Interconnection networks have a great impact on the performance of parallel systems. These networks provide the communication mechanism and framework needed by parallel applications. One such important network is fat-tree. Selection functions were shown to have a great impact on the performance of fat-trees. Selection functions perform differently under certain traffic patterns. The stage and destination priority (SADP) selection function was shown to have better performance in case of uniform traffic while the stage and origin priority (SAOP) selection function was shown to perform better in case of hot-spot traffic. In this paper, we propose a cost-efficient congestion management mechanism for fat-trees that choose a certain selection function for certain traffic pattern. The mechanism has the ability to detect the current traffic pattern and switch to a certain selection function that is proved to give better performance under the detected traffic pattern. This directly decreases the congestion in the network. First, we analyze the hot-spot traffic in fat-trees if SADP selection function is used. We derive a condition for the existence of hot-spot traffic if SADP function is used.
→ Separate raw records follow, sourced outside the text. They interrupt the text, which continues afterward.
-- ==== Sys2Proof/Laws/Step.lean ====
section
/-! SUPPORT. What a step can do, said once: an executed transaction, a step of the engine, a step of the whole
machine. -/
namespace Sys2Proof.Laws

open Sys2Proof.Machine Sys2Proof.Safety

variable {s t : State}

/-- Everything an executed transaction can do: it always answers a next state, and that is one of these. -/
theorem exec_cases (i : Instr) (s : State) : ∃ t, exec i s = .next t ∧
    ((∃ r, t = s.respond r) ∨
     (∃ v, t = (s.setBpp v).respond .done) ∨
     (∃ k v, k < s.params.bufWords ∧ t = (s.setWord k v).respond .done) ∨
     t = (s.clearBitmap.setResult .ok).respond .done ∨
     t = s.blockReset.respond .done ∨
     (∃ c, t = (s.setResult c).respond .done) ∨
     (s.packCheck = none ∧ t = s.accept.respond .done)) := by
  have pack : ∃ t, exec .pack s = .next t ∧
      ((∃ c, t = (s.setResult c).respond .done) ∨ (s.packCheck = none ∧ t = s.accept.respond .done)) := by
    cases h : s.packCheck with
    | none => exact ⟨_, exec_pack_accepts h, .inr ⟨rfl, rfl⟩⟩
    | some c => exact ⟨_, exec_pack_raises h, .inl ⟨c, rfl⟩⟩
  cases i with
  | wrCmd c =>
    rw [exec_wrCmd]
    cases decodeCommand c with
    | clear => exact ⟨_, rfl, by tauto⟩
    | pack => obtain ⟨t, h, h'⟩ := pack; exact ⟨t, h, by tauto⟩
    | reset => exact ⟨_, rfl, by tauto⟩
    | illegal c => exact ⟨_, exec_illegal c s, .inr (.inr (.inr (.inr (.inr (.inl ⟨_, rfl⟩)))))⟩
  | rdStatus => exact ⟨_, rfl, .inl ⟨_, rfl⟩⟩
  | rdBpp => exact ⟨_, rfl, .inl ⟨_, rfl⟩⟩
  | wrBpp v => exact ⟨_, rfl, .inr (.inl ⟨v, rfl⟩)⟩
  | rdBmp k => exact ⟨_, exec_rdBmp k s, .inl ⟨_, rfl⟩⟩
  | wrBmp k v =>
    refine ⟨_, exec_wrBmp k v s, ?_⟩
    split_ifs with h
    · exact .inr (.inr (.inl ⟨_, _, h, rfl⟩))
    · exact .inl ⟨_, rfl⟩
  | err rw' a v => exact ⟨_, rfl, .inl ⟨_, rfl⟩⟩
  | clear => exact ⟨_, rfl, by tauto⟩
  | pack => obtain ⟨t, h, h'⟩ := pack; exact ⟨t, h, by tauto⟩
  | reset => exact ⟨_, rfl, by tauto⟩
  | illegal c => exact ⟨_, exec_illegal c s, .inr (.inr (.inr (.inr (.inr (.inl ⟨_, rfl⟩)))))⟩

/-- Everything one step of the engine can do when it answers a next state. -/
theorem engineStep_cases (h : engineStep s = .next t) :
    (s.idx < s.nLat ∧ s.divisible = true ∧
      ∃ v, s.src.byte? s.idx.toNat = some v ∧ t = (s.mergePixel s.idx.toNat v).advance) ∨
    (s.idx = s.nLat ∧ t = s.complete) := by
  unfold engineStep at h
  split_ifs at h with h1 h2
  · refine .inl ⟨h1, ?_⟩
    unfold pixelStep at h
    split_ifs at h with h3
    split at h
    · cases h
    · rename_i v hv
      cases h
      exact ⟨by simpa using h3, v, hv, rfl⟩
  · cases h
    exact .inr ⟨h2, rfl⟩

theorem engineStep_pixel {v : Nat} (h : s.idx < s.nLat) (hd : s.divisible = true)
    (hv : s.src.byte? s.idx.toNat = some v) :
    engineStep s = .next (s.mergePixel s.idx.toNat v).advance := by
  unfold engineStep pixelStep
  rw [if_pos h, if_neg (by simp [hd]), hv]

theorem engineStep_complete (h : s.idx = s.nLat) : engineStep s = .next s.complete := by
  unfold engineStep
  rw [if_neg (by simp [h]), if_pos h]

/-! ### The moves -/

theorem step_idle_nil (hp : s.phase = .idle) (h : s.pending = []) : step s = .next s := by
  simp [step, nextMove, idleMove, hp, h]

theorem step_idle_request {q : Request} {rest : List Event} (hp : s.phase = .idle)
    (h : s.pending = .request q :: rest) : step s = exec (decode q) (s.setPending rest) := by
  simp [step, nextMove, idleMove, hp, h]

theorem step_idle_present {src : Source} {rest : List Event} (hp : s.phase = .idle)
    (h : s.pending = .present src :: rest) : step s = .next ((s.setPending rest).presentSource src) := by
  simp [step, nextMove, idleMove, hp, h]

theorem step_idle_powerOn {n : Nat} {rest : List Event} (hp : s.phase = .idle)
    (h : s.pending = .powerOn n :: rest) : step s = .next (s.setPending rest).blockReset := by
  simp [step, nextMove, idleMove, hp, h]

theorem step_packing_powerOn_zero {rest : List Event} (hp : s.phase = .packing)
    (h : s.pending = .powerOn 0 :: rest) : step s = .next (s.setPending rest).blockReset := by
  simp [step, nextMove, packingMove, hp, h]

theorem step_packing_powerOn_succ {n : Nat} {rest : List Event} (hp : s.phase = .packing)
    (h : s.pending = .powerOn (n + 1) :: rest) : step s = engineStep (s.setPending (.powerOn n :: rest)) := by
  simp [step, nextMove, packingMove, hp, h]

theorem step_packing_engine (hp : s.phase = .packing) (h : NoResetDue s.pending) : step s = engineStep s := by
  unfold NoResetDue at h
  unfold step nextMove
  rw [hp]
  simp only [packingMove]
  split at h <;> simp_all

/-- Everything one step of the machine can do when it answers a next state. In an engine step `l` is what is pending
after it: what was, or a power-on reset that has come one engine step nearer. -/
theorem step_cases (h : step s = .next t) :
    (∃ n l, s.pending = .powerOn n :: l ∧ (s.phase = .idle ∨ n = 0) ∧ t = (s.setPending l).blockReset) ∨
    (s.phase = .idle ∧
      ((s.pending = [] ∧ t = s) ∨
       (∃ q l, s.pending = .request q :: l ∧ exec (decode q) (s.setPending l) = .next t) ∨
       (∃ src l, s.pending = .present src :: l ∧ t = (s.setPending l).presentSource src))) ∨
    (s.phase = .packing ∧ ∃ l, engineStep (s.setPending l) = .next t ∧
      ((NoResetDue s.pending ∧ l = s.pending) ∨
       (∃ n rest, s.pending = .powerOn (n + 1) :: rest ∧ l = .powerOn n :: rest))) := by
  cases hp : s.phase with
  | idle =>
    cases hq : s.pending with
    | nil => rw [step_idle_nil hp hq] at h; cases h; exact .inr (.inl ⟨rfl, .inl ⟨rfl, rfl⟩⟩)
    | cons e l =>
      cases e with
      | request q =>
        rw [step_idle_request hp hq] at h
        exact .inr (.inl ⟨rfl, .inr (.inl ⟨q, l, rfl, h⟩)⟩)
      | present src =>
        rw [step_idle_present hp hq] at h; cases h
        exact .inr (.inl ⟨rfl, .inr (.inr ⟨src, l, rfl, rfl⟩)⟩)
      | powerOn n => rw [step_idle_powerOn hp hq] at h; cases h; exact .inl ⟨n, l, rfl, .inl rfl, rfl⟩
  | packing =>
    by_cases hn : NoResetDue s.pending
    · rw [step_packing_engine hp hn] at h
      exact .inr (.inr ⟨rfl, s.pending, h, .inl ⟨hn, rfl⟩⟩)
    · cases hq : s.pending with
      | nil => simp [NoResetDue, hq] at hn
      | cons e l =>
        cases e with
        | request q => simp [NoResetDue, hq] at hn
        | present src => simp [NoResetDue, hq] at hn
        | powerOn n =>
          cases n with
          | zero => rw [step_packing_powerOn_zero hp hq] at h; cases h; exact .inl ⟨0, l, rfl, .inr rfl, rfl⟩
          | succ n =>
            rw [step_packing_powerOn_succ hp hq] at h
            exact .inr (.inr ⟨rfl, _, h, .inr ⟨n, l, rfl, rfl⟩⟩)

/-! ### Runs -/

@[simp] theorem core_run_zero (s : State) : Host.Core.run Sys2Proof.core 0 s = .next s := rfl

theorem core_run_succ (h : step s = .next t) (k : Nat) :
    Host.Core.run Sys2Proof.core (k + 1) s = Host.Core.run Sys2Proof.core k t := by
  have h' : Sys2Proof.core.step s = .next t := h
  simp [Host.Core.run, h']

/-- A run of `j + k` steps is a run of `j` steps and then one of `k`. -/
theorem core_run_add {j : Nat} (h : Host.Core.run Sys2Proof.core j s = .next t) (k : Nat) :
    Host.Core.run Sys2Proof.core (j + k) s = Host.Core.run Sys2Proof.core k t := by
  induction j generalizing s with
  | zero => cases h; rw [Nat.zero_add]
  | succ j ih =>
    cases hs : step s with
    | next u =>
      rw [core_run_succ hs] at h
      rw [Nat.succ_add, core_run_succ hs]
      exact ih h
    | fault r =>
      have : Host.Core.run Sys2Proof.core (j + 1) s = .fault r := by
        have hs' : Sys2Proof.core.step s = .fault r := hs
        simp [Host.Core.run, hs']
      rw [this] at h; cases h
    | refused r =>
      have : Host.Core.run Sys2Proof.core (j + 1) s = .refused r := by
        have hs' : Sys2Proof.core.step s = .refused r := hs
        simp [Host.Core.run, hs']
      rw [this] at h; cases h

end Sys2Proof.Laws
end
We give an implementation for detecting this condition. Once this condition is detected, the network is forced to switch to use the SAOP selection function. Then, we use the analysis of SAOP to derive a condition to detect that a non hot-spot traffic exists in the fat-tree. We give an implementation for detecting this condition. In turn, we switch back to the SADP selection function. We use synthetic workloads to show the accuracy of the proposed mechanism for detecting the hot-spot traffic in the network. We show that the proposed mechanism incurs a constant number of bits per physical link as an overhead. Finally, we compare the proposed mechanism with other techniques.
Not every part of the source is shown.